Question

Transcripome Data Analysis Using Cd-Hits

2

Entering edit mode

12.4 years ago

Kiriya ▴ 100

We have sequenced a transcriptome of a species who does not have a sequenced genome, using 454 and our initial goal is to find a set of ESTs that represent genes. The 454 reads were assembled using Newbler 2.5 and the initial assembly gave ~26000 isotigs and 18,000. Contigs. After talking to the several people, I used CD-Hits program to combine the isotigs, contigs and singltons that were not assembled. After combining these sequences, I got ~4000 isotigs, ~17,000 contigs and ~30, 000 Singlton that were not assembled. Is this the correct way to do this? I couldn’t find any publication that has mentioned this method.

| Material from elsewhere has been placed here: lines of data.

-- ==== Sys2Proof/Tests/Slice0.lean ====
section
/-! SUPPORT. The model's own tests. Expected results are those of spec/95_test_vectors.md (S and V numbers), under its
configuration, which is `Config.conventional` here; words are written out from the formats of 30_encoding.md R81. Then one
witness for each statement that has hypotheses, each clause at a boundary of its range. -/

namespace Sys2Proof.Tests

open Sys2Proof.Machine

/-! ### Helpers -/

/-- The reset state of an image at 0x3000, with registers and flags set. -/
def machine (image : List Word) (regs : List (RegId × Word)) (cond : BitVec 3) : State :=
  { regs.foldl (fun s p => s.setReg p.1 p.2) (State.boot Config.conventional 0x3000#16 image) with cond := cond }

/-- Cells set. -/
def State.holding (s : State) (cells : List (Word × Word)) : State := cells.foldl (fun t p => t.setWord p.1 p.2) s

/-- Whether the outcome is a next state that `p` accepts. -/
def goesTo (o : Host.Outcome State Fault Refusal) (p : State → Bool) : Bool :=
  match o with
  | .next t => p t
  | .fault _ => false
  | .refused _ => false

theorem exists_next {o : Host.Outcome State Fault Refusal} {p : State → Bool} (h : goesTo o p = true) :
    ∃ t, o = .next t ∧ p t = true := by
  cases o with
  | next t => exact ⟨t, rfl, h⟩
  | fault r => cases h
  | refused r => cases h

/-! ### Well-formedness -/

theorem test_trap_with_known_vector_is_ill_formed :
    ¬ (Instr.trap 0x20#8).WellFormed ∧ ¬ (Instr.trap 0x21#8).WellFormed ∧ ¬ (Instr.trap 0x22#8).WellFormed ∧
    ¬ (Instr.trap 0x23#8).WellFormed ∧ ¬ (Instr.trap 0x24#8).WellFormed ∧ ¬ (Instr.trap 0x25#8).WellFormed := by decide
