-- ==== Sys2Proof/Machine/Regions.lean ====
section
/-! DEFINITION. Membership of a byte address in a set of addresses (`IMEM`, `DMEM`: 20_memory.md R41). -/

namespace Sys2Proof.Machine

/-- Whether a byte address lies in a set of addresses. -/
def memberAddr (rs : AddrSet) (a : Nat) : Bool :=
  rs.any fun r => decide (r.base ≤ a ∧ a < r.base + r.size)

end Sys2Proof.Machine
end

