-- ==== Sys2Proof/Machine/RegImm.lean ====
section
/-! DEFINITION. The nine register-immediate instructions (41_register_immediate.md R120 to R129): as the register-register
ones, with a sign-extended 12-bit immediate or a 5-bit shift amount for the second source. -/

namespace Sys2Proof.Machine

/-- ADDI: the sum with the sign-extended immediate modulo `2^32`; overflow is ignored (41_register_immediate.md R121). -/
def execAddi (rd rs1 : Reg) (imm : BitVec 12) (s : State) : Outcome :=
  .next (setAndAdvance s rd (readReg s rs1 + immI imm))

/-- SLTI: 1 if `rs1` is less than the immediate as signed numbers, else 0 (41_register_immediate.md R122). -/
def execSlti (rd rs1 : Reg) (imm : BitVec 12) (s : State) : Outcome :=
  .next (setAndAdvance s rd (oneIf (lessSigned (readReg s rs1) (immI imm))))

/-- SLTIU: 1 if `rs1` is less than the sign-extended immediate as unsigned numbers, else 0 (41_register_immediate.md R123). -/
def execSltiu (rd rs1 : Reg) (imm : BitVec 12) (s : State) : Outcome :=
  .next (setAndAdvance s rd (oneIf (lessUnsigned (readReg s rs1) (immI imm))))

/-- ANDI: bitwise and with the sign-extended immediate (41_register_immediate.md R124). -/
def execAndi (rd rs1 : Reg) (imm : BitVec 12) (s : State) : Outcome :=
  .next (setAndAdvance s rd (readReg s rs1 &&& immI imm))

/-- ORI: bitwise or with the sign-extended immediate (41_register_immediate.md R125). -/
def execOri (rd rs1 : Reg) (imm : BitVec 12) (s : State) : Outcome :=
  .next (setAndAdvance s rd (readReg s rs1 ||| immI imm))

/-- XORI: bitwise exclusive or with the sign-extended immediate (41_register_immediate.md R126). -/
def execXori (rd rs1 : Reg) (imm : BitVec 12) (s : State) : Outcome :=
  .next (setAndAdvance s rd (readReg s rs1 ^^^ immI imm))

/-- SLLI: left shift by the 5-bit constant `shamt` (41_register_immediate.md R127). -/
def execSlli (rd rs1 : Reg) (shamt : BitVec 5) (s : State) : Outcome :=
  .next (setAndAdvance s rd (shiftLeft (readReg s rs1) shamt.toNat))

/-- SRLI: logical right shift by the 5-bit constant `shamt` (41_register_immediate.md R128). -/
def execSrli (rd rs1 : Reg) (shamt : BitVec 5) (s : State) : Outcome :=
  .next (setAndAdvance s rd (shiftRightLogical (readReg s rs1) shamt.toNat))

/-- SRAI: arithmetic right shift by the 5-bit constant `shamt` (41_register_immediate.md R129). -/
def execSrai (rd rs1 : Reg) (shamt : BitVec 5) (s : State) : Outcome :=
  .next (setAndAdvance s rd (shiftRightArithmetic (readReg s rs1) shamt.toNat))

end Sys2Proof.Machine
end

transcriptome gene • 4.9k views

ADD COMMENT • link updated 7.1 years ago by njtulsani ▴ 60 • written 12.4 years ago by Kiriya ▴ 100

0

Entering edit mode

Which identity thresholds did you use?

ADD REPLY • link 11.5 years ago by Yannick Wurm ★ 2.5k

0

Entering edit mode

Algorithms for CD-HIT were described in three papers published in Bioinformatics.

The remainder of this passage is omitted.